Detection and characterization of plasmids in chloridazon and antipyrin degrading bacteria

Abstract

All of 19 different strains of soil bacteria with the ability to utilize chloridazon (5-amino-4-chloro-2-phenyl-3-(2H)-pyridazinone) and antipyrin (2,3-dimethyl-1-phenyl-pyrazolone) as the only carbon source have been shown to harbour plasmid DNA. By agarose gel electrophoresis the presence of at least two different plasmids was demonstrated for all strains, several strains were shown to contain three, four or even six plasmids. Regarding the size of the plasmids considerable variations within the different plasmids of one strain and among the different bacterial strains have been observed. Molecular weights in the range of 8.0 to 300 Md were found.

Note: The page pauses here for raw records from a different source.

-- ==== Sys2Proof/Machine/Placement.lean ====
section
/-! DEFINITION. Placement: commits, cache fills, replica fills, and the steps and timers of a migration
(13 R443 to R448, R461, R465 to R470). The commands that are dictionary writes call these from Mgmt.lean. -/

namespace Sys2Proof.Machine

/-! ### Commit (13 R446, R448) -/

/-- The directory key of a loaf: bits [55:39] of its address. -/
def dirKey (p loaf : Nat) : Nat := p * 2 ^ 17 + loaf / 2 ^ 18

/-- Leaf frames that no directory entry names. -/
def State.freeLeaves (s : State) : List Nat :=
  (upTo (s.odNat 0x6020 1)).filter fun f => decide (12 ≤ f) && !s.place.dirs.any fun d => d.2 == f

/-- RSVD bits of an entry, the address's upper byte and HOME_POS of a LOCAL entry are zero. -/
def recordForm (pva e : Word) : Bool :=
  entSt e != 3 && Word.bits pva 63 56 == 0
    && (if entLocal e then entRepl e % 2048 == 0 && entPos e == 0 else entSt e == 2 || entRepl e == 0)

/-- The home record that an entry names, when it is one of this module. -/
def State.entryHome (s : State) (e : Word) : Option HomeRec :=
  if entLocal e || s.position == some (entPos e) then some (s.homeRec (entLoff e)) else none

/-- Why a staged record is invalid, leaves apart; 0 for a valid one. An UNMAPPED entry maps nothing, so only its
form is checked. -/
def State.recordFault (s : State) (p : Nat) (pva e : Word) : Nat :=
  if !recordForm pva e then 1
  else if entSt e = 0 then 0
  else if entLocal e && s.localReach p (entLoff e * 2 ^ 21) != 0 then 2
  else if !entLocal e && s.odNat (0x2600 + p) 1 == 0 then 3
  else if entSt e == 2 && (entLocal e || decide (s.odNat (0x2600 + p) 5 ≤ entRepl e)) then 4
  else
    match s.entryHome e with
    | some r => if 2 ≤ r.st && decide (r.st ≤ 5) then 5 else 0
    | none => 0

/-- The first bad record: ordinal, reason and record. `new` are the directory entries that earlier records need. -/
def State.firstBad (s : State) (p free : Nat) : List (Word × Word) → Nat → List Nat → Option (Nat × Nat × Word × Word)
  | [], _, _ => none
  | (pva, e) :: rs, i, new =>
    let k := s.recordFault p pva e
    let d := dirKey p (loafOf pva.toNat)
    let fresh := entSt e != 0 && (Tab.find s.place.dirs d).isNone && !new.contains d
    if k ≠ 0 then some (i, k, pva, e)
    else if fresh && decide (free ≤ new.length) then some (i, 6, pva, e)
    else s.firstBad p free rs (i + 1) (if fresh then new ++ [d] else new)

/-- Put one record into the table, allocating its leaf. -/
def State.putRecord (s : State) (p : Nat) (pva e : Word) : State :=
  let loaf := loafOf pva.toNat
  let d := dirKey p loaf
  let dirs := if entSt e = 0 || (Tab.find s.place.dirs d).isSome then s.place.dirs
    else match s.freeLeaves.head? with
      | some f => Tab.put s.place.dirs d f
      | none => s.place.dirs
  { s with place := { s.place with
      dirs := dirs
      leaves := Tab.set 0 s.place.leaves (leafKey p loaf) e
      replicas := Tab.erase s.place.replicas (leafKey p loaf) } }

/-- Leaves that hold no mapped entry are freed. -/
def State.freeEmpty (s : State) : State :=
  { s with place := { s.place with
      dirs := s.place.dirs.filter fun d =>
        s.place.leaves.any fun l => dirKey (l.1 / 2 ^ 35) (l.1 % 2 ^ 35) == d.1 && entSt l.2 != 0 } }

/-- Some partition's LOCAL entry places a loaf at `loff`. -/
def State.hasLocal (s : State) (loff : Nat) : Bool :=
  s.place.leaves.any fun l => entSt l.2 != 0 && entLocal l.2 && entLoff l.2 == loff

/-- A loaf gains a LOCAL entry: its record becomes OWNED. -/
def State.ownLoaf (s : State) (e : Word) : State :=
  let loff := entLoff e
  let r := s.homeRec loff
  let s1 := s.setHomeRec loff { r with
    st := 1, epoch := entEpoch e, replicable := entReplicable e, live := r.st == 1 && r.live, fwd := false, fpos := 0, floff := 0 }
  if r.st = 1 then s1
  else { s1 with place := { s1.place with owned := Tab.put s1.place.owned loff s1.crust.time } }

/-- Start the fill of a replica: 512 reads of 4 KiB at class 3 (13 R461). -/
def State.startFill (s : State) (p : Nat) (pva e : Word) : State :=
  let loaf := loafOf pva.toNat
  let s1 : State := { s with place := { s.place with
    replicas := Tab.put s.place.replicas (leafKey p loaf) { slot := entRepl e } } }
  if (Tab.find s.place.replicas (leafKey p loaf)).isSome then s
  else (upTo 512).foldl (fun s i =>
    s.runOwn (.fill p loaf i) none p (loaf * 2 ^ 21 + 4096 * i) (s.mkReq 1 3 64 0 0x3F false 0 0 0 0 0 [])) s1

/-- Apply every record at one instant; of two records of one loaf the later stands. -/
def State.applyRecords (s : State) (p : Nat) (rs : List (Word × Word)) : State :=
  let olds := rs.map fun r => s.entryOf p (loafOf r.1.toNat)
  let s1 := (rs.foldl (fun s r => s.putRecord p r.1 r.2) s).freeEmpty
  let last := rs.filter fun r => s1.entryOf p (loafOf r.1.toNat) == r.2
  let gained := last.filter fun r => entSt r.2 != 0 && entLocal r.2
  let s2 := gained.foldl (fun s r => s.ownLoaf r.2) s1
  let lost := (olds.filter fun e => entSt e != 0 && entLocal e && !s2.hasLocal (entLoff e)).map entLoff
  let s3 := lost.foldl (fun s l => s.vacate l false) s2
  let s4 := ({ s3 with place := { s3.place with pcache := [] } } : State).bump (0x2600 + p) 8 1 32
  (last.foldl (fun s r => if entSt r.2 = 2 then s.startFill p r.1 r.2 else s) s4).settle

/-- Writing 1 to PLACE_COMMIT. -/
def State.placeCommit (s : State) (p : Nat) : State :=
  let rs := Tab.get [] s.place.stage p
  let s1 : State := { s with place := { s.place with stage := Tab.erase s.place.stage p } }
  match s.firstBad p s.freeLeaves.length rs 0 [] with
  | some (i, k, pva, e) =>
    s1.log [pack [(56, 0x91), (52, p), (48, k), (0, i)], BitVec.ofNat 64 (pva.toNat % 2 ^ 56), e]
  | none => s1.applyRecords p rs

/-! ### Caches and replicas -/

/-- PCACHE_MISS_FILL (R447). -/
def execPcacheMissFill (die p loaf : Nat) (s : State) : Out :=
  ifUnit s (decide (die < s.build.ioDies) && decide (p < 16)) <|
    when' (s.power.main && entSt (s.entryOf p loaf) != 0) s (s.pcacheFill die p loaf)

/-- REPLICA_FILL_COMPLETE (R461): every line has arrived and no invalidation has. -/
def execReplicaFillComplete (p loaf : Nat) (s : State) : Out :=
  ifUnit s (decide (p < 16)) <|
    match Tab.find s.place.replicas (leafKey p loaf) with
    | none => .next s
    | some r =>
      when' (!r.broken && r.arrived.length == 512) s
        { s with place := { s.place with
            replicas := Tab.put s.place.replicas (leafKey p loaf) { r with usable := true } } }

/-! ### Migration (R465 to R470) -/

/-- The forward time of a partition's loafs in µs (R469). -/
def State.forwardTime (s : State) (p : Nat) : Nat :=
  let l := (s.domainMembers p).foldl (fun m x => max m (levelOf s.pos x.2)) 1
  if l = 1 then 120 else if l = 2 then 1200 else 25000

def State.migTarget (s : State) (p : Nat) : Nat × Nat :=
  let v := s.odNat (0x2600 + p) 9
  (nbits v 39 20, nbits v 19 0)

/-- MIG_START is refused (R465). -/
def State.migRefused (s : State) (p : Nat) (pva : Word) : Bool :=
  let e := s.entryOf p (loafOf pva.toNat)
  let t := (s.migTarget p).1
  (s.mig p).isSome || Word.bits pva 63 56 != 0
    || !(entSt e != 0 && entLocal e && s.ownsLoaf p (entLoff e) && (s.homeRec (entLoff e)).st == 1)
    || (match Tab.find s.place.owned (entLoff e) with
      | some at_ => decide (s.crust.time < at_ + s.forwardTime p)
      | none => false)
    || s.position == some t || !s.inDomain p t

/-- The lines of a loaf that hosts hold: port and line. -/
def State.trackedIn (s : State) (loff : Nat) : List (Nat × Nat) :=
  s.cxl.flatMap fun kv => (kv.2.tracked.filter fun t => t.lin / 2 ^ 21 == loff).map fun t => (kv.1, t.lin)

/-- The held request writes to the loaf. -/
def State.writesLoaf (s : State) (loff : Nat) (h : HeldReq) : Bool :=
  match s.heldOp h with
  | some q => q.write && q.lin / 2 ^ 21 == loff
  | none => false

/-- Step 1: the record freezes and host-cached lines are invalidated. Writes that came before and wait are kept in mind. -/
def State.migStart (s : State) (p : Nat) (pva : Word) : State :=
  let loaf := loafOf pva.toNat
  let loff := entLoff (s.entryOf p loaf)
  let r := s.homeRec loff
  let t := s.migTarget p
  let s1 := (s.setHomeRec loff { r with st := 2 }).setMig p {
    loaf := loaf, loff := loff, tpos := t.1, tloff := t.2, epoch := (r.epoch + 1) % 256, since := s.crust.time
    early := s.place.held.filter (s.writesLoaf loff) }
  (s.trackedIn loff).foldl (fun s x => s.sendSnoop x.1 x.2 true) (s1.setCtr (0x2600 + p) 0xB 1)

/-- A Sprig job holds a bank of the loaf. -/
def State.loafHeld (s : State) (loff : Nat) : Bool :=
  (s.mem.banks.any fun b => b.2.hold.isSome) &&
    (upTo 32768).any fun i =>
      match s.place' false (loff * 2 ^ 21 + 64 * i) with
      | some (l, _) => (s.bank l.mbn).hold.isSome
      | none => false

/-- The freeze has drained: no job, no earlier write that waits, no line that a host still holds. -/
def State.migDrained (s : State) (m : Mig) : Bool :=
  !s.loafHeld m.loff && s.trackedIn m.loff == [] && !(m.early.any fun h => s.place.held.contains h)
    && !s.mem.reqs.any fun r => r.lin / 2 ^ 21 == m.loff && r.kind != .read

/-- MIG_CLAIM (R466 step 2). -/
def execMigClaim (p : Nat) (s : State) : Out :=
  ifUnit s (decide (p < 16)) <|
    match s.mig p with
    | none => .next s
    | some m =>
      when' (s.power.main && m.step == 1 && s.migDrained m) s
        ((s.setMig p { m with step := 2 }).sendReq (.claim p) none 0 m.tpos p 0
          (s.updateFrame p m 0 (s.migReceiver p m) m.tpos)).settle

/-- MIG_FREEZE_TIMEOUT (R470). -/
def execMigFreezeTimeout (p : Nat) (s : State) : Out :=
  ifUnit s (decide (p < 16)) <|
    match s.mig p with
    | none => .next s
    | some m => when' (decide (m.step ≤ 4)) s (s.abandonMig p 3).retryHeld

/-- MIG_VACATE (R466 step 6). -/
def execMigVacate (p : Nat) (s : State) : Out :=
  ifUnit s (decide (p < 16)) <|
    match s.mig p with
    | none => .next s
    | some m => when' (m.step == 5) s ((s.vacate m.loff true).endMig p 0).retryHeld

/-- INCOMING_TIMEOUT (R470). -/
def execIncomingTimeout (loff : Nat) (s : State) : Out :=
  when' ((s.homeRec loff).st == 3) s
    (let s1 := s.vacate loff false
     ({ s1 with place := { s1.place with incoming := Tab.erase s1.place.incoming loff } } : State).retryHeld)

end Sys2Proof.Machine
end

Evidence is presented for a correlation of degradative capacity and the presence of plasmids: Strains K2 and K3 which are able to utilize antipyrin as their sole carbon source, were found to loose this capacity spontaneously by repeated transfers on antipyrin-free media, giving rise to mutant strains with the phenotypes Phe⁺AP⁻. These mutants were found to be devoid of the first enzyme of the degradation of antipyrin (dioxygenase). No revertants to the wild types were obtained hitherto. Both mutant strains were found to contain only one plasmid of 14.0 Md. The wild types (Phe⁺AP⁺), however, contain two plasmids of 21.5, 14.0 Md (K2) and of 20.2, 14.0 Md (K3). The 14.0 Md plasmid was shown to be identical in strains K2 and K3 (Phe⁺AP⁺ and Phe⁺AP⁻) by restriction endonuclease cleavage and by hybridization experiments. The existence of two pathways for the metabolism of phenylalanine, one assumed to be plasmidborne the other one encoded by chromosomal genes, is discussed.